I’m gonna bring my favorite videogame into it. Call of Duty is the ultimate trash-talking game. You can’t play without hearing the N-word a million times; someone gets killed, and it’s, “Die N!” Nobody ever thought about what it meant until the protests. So when everything happened, they put a “Black Lives Matters” banner on the site And on TikTok, you had people saying, “I’m deleting this game from my console.” People are like, “It’s a game. Don’t bring politics into it.” It’s strange how they think it’s politics and not something that’s hurtful and wrong. They won’t see that.

Do you ever feel pulled in one direction or the other?
With some people, yeah. I’m trying to bring everybody together, and they want me to pick a side. I even get pushed from one side to the other. I’m both, and both push back. So I try to understand and see each without losing the other.

Where does that come from?
If I’m coming from my black side, I’m super-scared if a cop pulls me over. But the cop? They’re in the line of fire every day, and that’s part of it. So I try to love everybody: the cops who do their jobs, anyone who’s a good person in this society. It’s like the looters; I’ve heard it’s people trying to get attention. But there’s video footage of protesters trying to stop people from looting, from breaking down stores. The protesters are just a distraction—and people don’t want to see that. The rioters in some cases are people who’ve not been working, stuck at home, tired of being cooped up. They aren’t about the cause, and that’s what I mean about trying to see all of it.
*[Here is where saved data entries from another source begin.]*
-- ==== Sys2Proof/Syntax.lean ====
section
/-! DEFINITION. The commands of MD4CORE-1, one constructor for each row of spec/opcode_table.json
(30_encoding.md R74), with the operands that the row's format has (R71, R73). -/

namespace Sys2Proof

/-- A command with its operand fields as they stand in the command word (R73): an index is the 8-bit `idx` field,
also where it lies beyond the command's limit (see WellFormed.lean). -/
inductive Instr where
  /-- start a fresh digest (R100); format N -/
  | init
  /-- advance the bit counter by `len` bytes (R120); format D -/
  | count (len : Word)
  /-- load one byte into the block buffer (R130); format IB -/
  | ldb (pos : BitVec 8) (byte : Byte)
  /-- load one word into the block buffer (R131); format IW -/
  | ldw (wordIndex : BitVec 8) (word : Word)
  /-- transform the accumulator by the block (R140); format N -/
  | xform
  /-- read one accumulator word (R180); format I -/
  | rdacc (i : BitVec 8)
  /-- read one digest byte (R181); format I -/
  | rddg (k : BitVec 8)
  /-- read one counter word (R182); format I -/
  | rdcnt (i : BitVec 8)
  /-- read the status view (R102); format N -/
  | rdstat
  /-- erase the state and go to IDLE (R101); format N -/
  | scrub
  /-- write one accumulator word (R183); format IW -/
  | wracc (i : BitVec 8) (word : Word)
  /-- write one counter word (R184); format IW -/
  | wrcnt (i : BitVec 8) (word : Word)
  deriving DecidableEq, Repr

end Sys2Proof
end

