/-- FINALIZE issues one XFORM where fewer than 56 bytes are buffered and else two (R213, 90_conflicts.md C1): from an
ACTIVE core whose valid bytes are its first INDEX bytes, FINALIZE leaves the state, the responses among it, that its
commands as one list leave; this list holds one or two XFORMs; the padding UPDATE has none or one of them and the footer
UPDATE one; and a whole message of `n` bytes takes `n div 64` and one or two. -/
def Obligations.FinalizeIssuesOneOrTwoTransforms : Prop :=
  (∀ (scrub : Bool) (s : State), s.phase = .active → s.PrefixFilled →
    ∃ (t : State) (d : List Byte), runFinalize scrub s = .next (t, d) ∧
      issueAll (finalizeCommands scrub s.index.toNat s.cnt[0] s.cnt[1]) s = .next t ∧
      (finalizeCommands scrub s.index.toNat s.cnt[0] s.cnt[1]).count .xform = if s.index.toNat < 56 then 1 else 2) ∧
  (∀ (index : Nat) (lo hi : Word), index < 64 →
    (updateCommands index (padding index)).count .xform = (if index < 56 then 0 else 1) ∧
    (updateCommands 56 (footer lo hi)).count .xform = 1) ∧
  (∀ (scrub : Bool) (m : List Byte) (lo hi : Word),
    (updateCommands 0 m).count .xform + (finalizeCommands scrub (m.length % 64) lo hi).count .xform =
      m.length / 64 + if m.length % 64 < 56 then 1 else 2)

/-- HASH computes the message digest: from every state, for every message of fewer than 2^32 bytes, the sixteen bytes
that the host reads are the digest of the padded message by the iterated transform, every response is OK and ERR is as
it was; with its last SCRUB the core ends erased in IDLE, and without it ACTIVE with the digest still readable
(R210, R215, R267, R270, 93_implementation_defined.md U1). -/
def Obligations.HashComputesTheMessageDigest : Prop :=
  ∀ (scrub : Bool) (m : List Byte) (s : State), m.length < 2 ^ 32 →
    ∃ t : State, runHash scrub m s = .next (t, md4Digest m) ∧
      (scrub = true → t.phase = .idle ∧ t.acc = #v[0, 0, 0, 0] ∧ t.cnt = #v[0, 0]) ∧
      (scrub = false → t.phase = .active ∧ digestOf t.acc = md4Digest m) ∧
      t.blk = [] ∧ t.blkv = 0 ∧ t.err = s.err ∧
      ∃ given : List RspWord, t.rsps = given ++ s.rsps ∧ ∀ r ∈ given, rspStatus r = 0

/-- Chunk invariance of the digest: a message fed in any number of UPDATEs of fewer than 2^32 bytes each, of any total
length, gives the digest of the whole message, with or without the last SCRUB, and from ERR = 0 the run is a good one
(R203, R205, R215, R270, 93_implementation_defined.md U1). -/
def Obligations.HashOfPiecesComputesTheMessageDigest : Prop :=
  ∀ (scrub : Bool) (pieces : List (List Byte)) (s : State), (∀ p ∈ pieces, p.length < 2 ^ 32) →
    ∃ t : State, runHashPieces scrub pieces s = .next (t, md4Digest pieces.flatten) ∧
      t.phase = (if scrub then .idle else .active) ∧ (s.err = 0 → GoodRun s t)

/-- Use after FINALIZE: in IDLE a further UPDATE of any byte string changes nothing but ERR, which takes code 2 if it
was 0, and the first RDCNT of a second FINALIZE is rejected with ErrState (R216). -/
def Obligations.UpdateAfterFinalizeIsRejected : Prop :=
  (∀ (m : List Byte) (s : State), s.phase = .idle →
    ∃ t, runUpdate m s = .next t ∧ SameCore { s with err := if s.err = 0 then 2 else s.err } t) ∧
  (∀ s : State, s.phase = .idle → RejectedWith .state s (exec (.rdcnt 0) s))
end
This is so complicated. You’ve always been a come-together guy, but you’ve been slimed.
When people start bad-mouthing me, I get upset, And it’s both sides too. I’m both and I’m neither, depending how you see it, but it ends up with me up in the socials deleting comments.

But when I put up “Worldwide Beautiful,” my heart was happy. I left the comments open, let people say what they’re gonna say, then tried to educate with respect and kindness. I didn’t worry. I was happy, and that didn’t change.

There’s a line about only seeing black and white, missing the color.
You can’t say you don’t see color. When people are treated the same and seen as equal, that’s what it’s about. If we can get to “Be who you are, and we’ll accept you for that,” that’s worldwide beautiful.

The song has that R&B feel to it—yet Spotify wouldn’t put it on their New Music Friday black-artists playlist
I’ve learned in this industry not to hold hard feelings. Spotify’s helped me a lot, and if they didn’t think it fit, OK. My heart is good. I wrote a song; it had a message; I got it out there. People will find it. And Country radio took it out there. It’s already on the charts—and they didn’t have to play it. Rod Phillips came to me, told me they were gonna play it on iHeart, that he loved the message and what it said.

As a dad, that had to feel good.
I grew up without a dad, so I was kind of wanting to relive my childhood while I was being a dad to my little girl. Take her to Six Flags, to Disney World, coach her softball team and do all the things I didn’t have a dad to do with me. She’s getting her first teeth, saying a few words, and I get to be here for that.

And you’re making her world a little better with this music.
The best response is how many people have shared this song in their stories, how many places it’s gone. I’ve had verified people who’ve never responded before going “YEAH!” The people who say Black Lives Matter, who are trying to make the world more equal and safe, when they say, “The world needed this song. Peace & Love. #BlackLivesMatter,” that’s when I feel it’s doing what we wanted.

I have a song called “Learning” that I do live. I always talk about the military, and when you see them on the streets, they don’t see red, yellow, brown, black, white, they just see brothers. They have each other’s backs; they look out for each other.

To have people on both sides saying they felt it—that’s how we start moving forward and coming together in love. Some people have to change their hearts and minds, but we’ll get there.